- **Data to examine**:
-- ==== Sys2Proof/Laws/MemAccess.lean ====
section
/-! SUPPORT. The memory access path: admission, the bookkeeping, and what single accesses and bursts do. -/

namespace Sys2Proof.Machine

/-! ### Admission (44_memory_access.md R250) -/

theorem admission_none {a : BitVec 32} {n : Nat} :
    admission a n = none ↔ a.toNat < memSpaceBytes ∧ a.toNat % n = 0 := by
  unfold admission
  split_ifs with h1 h2
  · simp; omega
  · simp [h2]
  · simp; omega

/-- An admitted operation answers with its state. -/
theorem memOp_next {a : BitVec 32} {n : Nat} {t u : State} :
    memOp a n t = .next u ↔ (a.toNat < memSpaceBytes ∧ a.toNat % n = 0) ∧ t = u := by
  rw [← admission_none]
  unfold memOp
  cases admission a n <;> simp

theorem memOp_of_admitted {a : BitVec 32} {n : Nat} {t : State} (h1 : a.toNat < memSpaceBytes)
    (h2 : a.toNat % n = 0) : memOp a n t = .next t := memOp_next.2 ⟨⟨h1, h2⟩, rfl⟩

/-! ### The status block -/

theorem markBank_valid (b : Nat) (dir : Dir) (st : Status) (k : Nat) (hk : k < 8) :
    (markBank b dir st).valid.getLsbD k = (st.valid.getLsbD k || decide (b = k)) := by
  have hbit : ∀ b < 8, ∀ k < 8, (1#8 <<< b).getLsbD k = decide (b = k) := by decide
  unfold markBank trackedBanks
  split_ifs with hb
  · cases dir <;> simp only [BitVec.getLsbD_or, hbit b hb k hk]
  · rw [decide_eq_false (show ¬ b = k by omega), Bool.or_false]

theorem markBank_dirty (b : Nat) (dir : Dir) (st : Status) (k : Nat) (hk : k < 8) :
    (markBank b dir st).dirty.getLsbD k
      = (st.dirty.getLsbD k || (decide (dir = .write) && decide (b = k))) := by
  have hbit : ∀ b < 8, ∀ k < 8, (1#8 <<< b).getLsbD k = decide (b = k) := by decide
  unfold markBank trackedBanks
  split_ifs with hb
  · cases dir
    · simp
    · simp only [BitVec.getLsbD_or, hbit b hb k hk, decide_true, Bool.true_and]
  · rw [decide_eq_false (show ¬ b = k by omega), Bool.and_false, Bool.or_false]

theorem markBank_overErr (b : Nat) (dir : Dir) (st : Status) :
    (markBank b dir st).overErr = (st.overErr || decide (8 ≤ b)) := by
  unfold markBank trackedBanks
  split_ifs with hb
  · rw [decide_eq_false (show ¬ 8 ≤ b by omega), Bool.or_false]; cases dir <;> rfl
  · rw [decide_eq_true (show 8 ≤ b by omega), Bool.or_true]

@[simp] theorem markBank_ackErr (b : Nat) (dir : Dir) (st : Status) :
    (markBank b dir st).ackErr = st.ackErr := by
  unfold markBank; split_ifs <;> cases dir <;> rfl

@[simp] theorem markBank_nackErr (b : Nat) (dir : Dir) (st : Status) :
    (markBank b dir st).nackErr = st.nackErr := by
  unfold markBank; split_ifs <;> cases dir <;> rfl

/-! ### `Book` (44_memory_access.md R251) -/

@[simp] theorem book_expansion (c : Config) (a : Nat) (dir : Dir) (s : State) :
    (book c a dir s).expansion = s.expansion := by
  simp only [book]; split <;> rfl
@[simp] theorem book_live (c : Config) (a : Nat) (dir : Dir) (s : State) : (book c a dir s).live = s.live := by
  simp only [book]; split <;> rfl
@[simp] theorem book_resp (c : Config) (a : Nat) (dir : Dir) (s : State) : (book c a dir s).resp = s.resp := by
  simp only [book]; split <;> rfl
@[simp] theorem book_ri (c : Config) (a : Nat) (dir : Dir) (s : State) : (book c a dir s).ri = s.ri := by
  simp only [book]; split <;> rfl
@[simp] theorem book_result (c : Config) (a : Nat) (dir : Dir) (s : State) :
    (book c a dir s).result = s.result := by
  simp only [book]; split <;> rfl
@[simp] theorem book_pending (c : Config) (a : Nat) (dir : Dir) (s : State) :
    (book c a dir s).pending = s.pending := by
  simp only [book]; split <;> rfl
@[simp] theorem book_responder (c : Config) (a : Nat) (dir : Dir) (s : State) (d : DevId) :
    (book c a dir s).responder d = s.responder d := by
  simp only [State.responder, book_resp]

theorem book_trace (c : Config) (hl : c.layout = specLayout) (a : Nat) (dir : Dir) (s : State) :
    (book c a dir s).trace = s.trace ++ missEvents dir a s := by
  simp only [book, missEvents, hl]
  cases h : s.responder (memId specLayout a) <;> simp

theorem book_status (c : Config) (hl : c.layout = specLayout) (a : Nat) (dir : Dir) (s : State) :
    (book c a dir s).status = { markBank (bank specLayout a) dir s.status with
      ackErr := s.status.ackErr || (s.responder (memId specLayout a)).isNone } := by
  simp only [book, hl]
  have e : markBank (bank specLayout a) dir s.status
      = { markBank (bank specLayout a) dir s.status with ackErr := s.status.ackErr } := by
    conv_rhs => rw [← markBank_ackErr (bank specLayout a) dir s.status]
  cases h : s.responder (memId specLayout a) with
  | none => simp
  | some r => simpa using e

theorem book_modAt (c : Config) (hl : c.layout = specLayout) (a : Nat) (dir : Dir) (s : State) (m : Slot) :
    (book c a dir s).modAt m =
      if s.responder (memId specLayout a) = some m then latchRow c a (s.modAt m) else s.modAt m := by
  simp only [book, hl]
  cases h : s.responder (memId specLayout a) with
  | none => simp [State.modAt]
  | some r =>
    simp only []
    rw [State.modAt_setMod]
    by_cases hm : m = r
    · rw [if_pos hm, if_pos (by rw [hm]), hm]
    · rw [if_neg hm, if_neg fun e => hm (by simpa using e.symm)]; rfl

@[simp] theorem latchRow_valid (c : Config) (a : Nat) (M : MemModule) : (latchRow c a M).valid = M.valid := by
  unfold latchRow; split_ifs <;> rfl

theorem book_modAt_valid (c : Config) (hl : c.layout = specLayout) (a : Nat) (dir : Dir) (s : State)
    (m : Slot) : ((book c a dir s).modAt m).valid = (s.modAt m).valid := by
  rw [book_modAt c hl]; split_ifs
  · exact latchRow_valid _ _ _
  · rfl

/-- The four effects, and all that is left alone (44_memory_access.md R251, R253, R254). -/
theorem book_booked (c : Config) (hl : c.layout = specLayout) {a : Nat} (ha : a < memSpaceBytes)
    (dir : Dir) (s : State) :
    Booked c dir a s (book c a dir s) := by
  have hb : bank specLayout a = a / 2 ^ 20 := by
    rw [bank_eq]
    simp only [memSpaceBytes] at ha
    omega
  refine ⟨?_, ?_, ?_, ?_, ?_, ?_, book_expansion _ _ _ _, book_resp _ _ _ _, book_ri _ _ _ _,
    book_pending _ _ _ _⟩
  · intro b hb8; rw [book_status c hl]; rw [← hb]; exact markBank_valid _ _ _ b hb8
  · intro b hb8; rw [book_status c hl]; rw [← hb]; exact markBank_dirty _ _ _ b hb8
  · rw [book_status c hl, ← hb]; exact markBank_overErr _ _ _
  · rw [book_status c hl]
  · rw [book_status c hl]; exact markBank_nackErr _ _ _
  · intro m
    rw [book_modAt c hl]
    by_cases h : s.responder (memId specLayout a) = some m
    · rw [if_pos h, if_neg fun hn => hn h, latchRow]
      by_cases hr : rowSel c a = true
      · obtain ⟨h1, h2⟩ := (rowSel_eq_true hl a).1 hr
        have h3 : ¬ (c.capLog.val = 0 ∨ a.testBit (19 + c.capLog.val) = false) := by simp [h1, h2]
        rw [if_pos hr, if_neg h3, hl, rowVal_eq]
      · have h3 : c.capLog.val = 0 ∨ a.testBit (19 + c.capLog.val) = false := by
          by_contra hc
          rw [not_or] at hc
          exact hr ((rowSel_eq_true hl a).2 ⟨hc.1, by simpa using hc.2⟩)
        rw [if_neg hr, if_pos h3, hl, rowVal_eq]
    · rw [if_neg h, if_pos h]

/-- Only the fields that `Booked` speaks of matter to it. -/
theorem Booked.congr {c : Config} {dir : Dir} {a : Nat} {s t u : State} (h : Booked c dir a s t)
    (hst : u.status = t.status) (hm : ∀ m, u.modAt m = t.modAt m) (hx : u.expansion = t.expansion)
    (hr : u.resp = t.resp) (hri : u.ri = t.ri) (hp : u.pending = t.pending) : Booked c dir a s u := by
  refine ⟨?_, ?_, ?_, ?_, ?_, ?_, hx.trans h.expansion, hr.trans h.resp, hri.trans h.ri, hp.trans h.pending⟩
  · rw [hst]; exact h.valid
  · rw [hst]; exact h.dirty
  · rw [hst]; exact h.overErr
  · rw [hst]; exact h.ackErr
  · rw [hst]; exact h.nackErr
  · intro m; rw [hm]; exact h.latch m

theorem Booked.responder {c : Config} {dir : Dir} {a : Nat} {s t : State} (h : Booked c dir a s t) (d : DevId) :
    t.responder d = s.responder d := by simp only [State.responder, h.resp]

- **How to complete this task**: The lines from the top of the data above down to the line containing "status block -/" are to be copied exactly; no other line should appear.

- **Task solution**:
-- ==== Sys2Proof/Laws/MemAccess.lean ====
section
/-! SUPPORT. The memory access path: admission, the bookkeeping, and what single accesses and bursts do. -/

namespace Sys2Proof.Machine

/-! ### Admission (44_memory_access.md R250) -/

theorem admission_none {a : BitVec 32} {n : Nat} :
    admission a n = none ↔ a.toNat < memSpaceBytes ∧ a.toNat % n = 0 := by
  unfold admission
  split_ifs with h1 h2
  · simp; omega
  · simp [h2]
  · simp; omega

/-- An admitted operation answers with its state. -/
theorem memOp_next {a : BitVec 32} {n : Nat} {t u : State} :
    memOp a n t = .next u ↔ (a.toNat < memSpaceBytes ∧ a.toNat % n = 0) ∧ t = u := by
  rw [← admission_none]
  unfold memOp
  cases admission a n <;> simp

theorem memOp_of_admitted {a : BitVec 32} {n : Nat} {t : State} (h1 : a.toNat < memSpaceBytes)
    (h2 : a.toNat % n = 0) : memOp a n t = .next t := memOp_next.2 ⟨⟨h1, h2⟩, rfl⟩

/-! ### The status block -/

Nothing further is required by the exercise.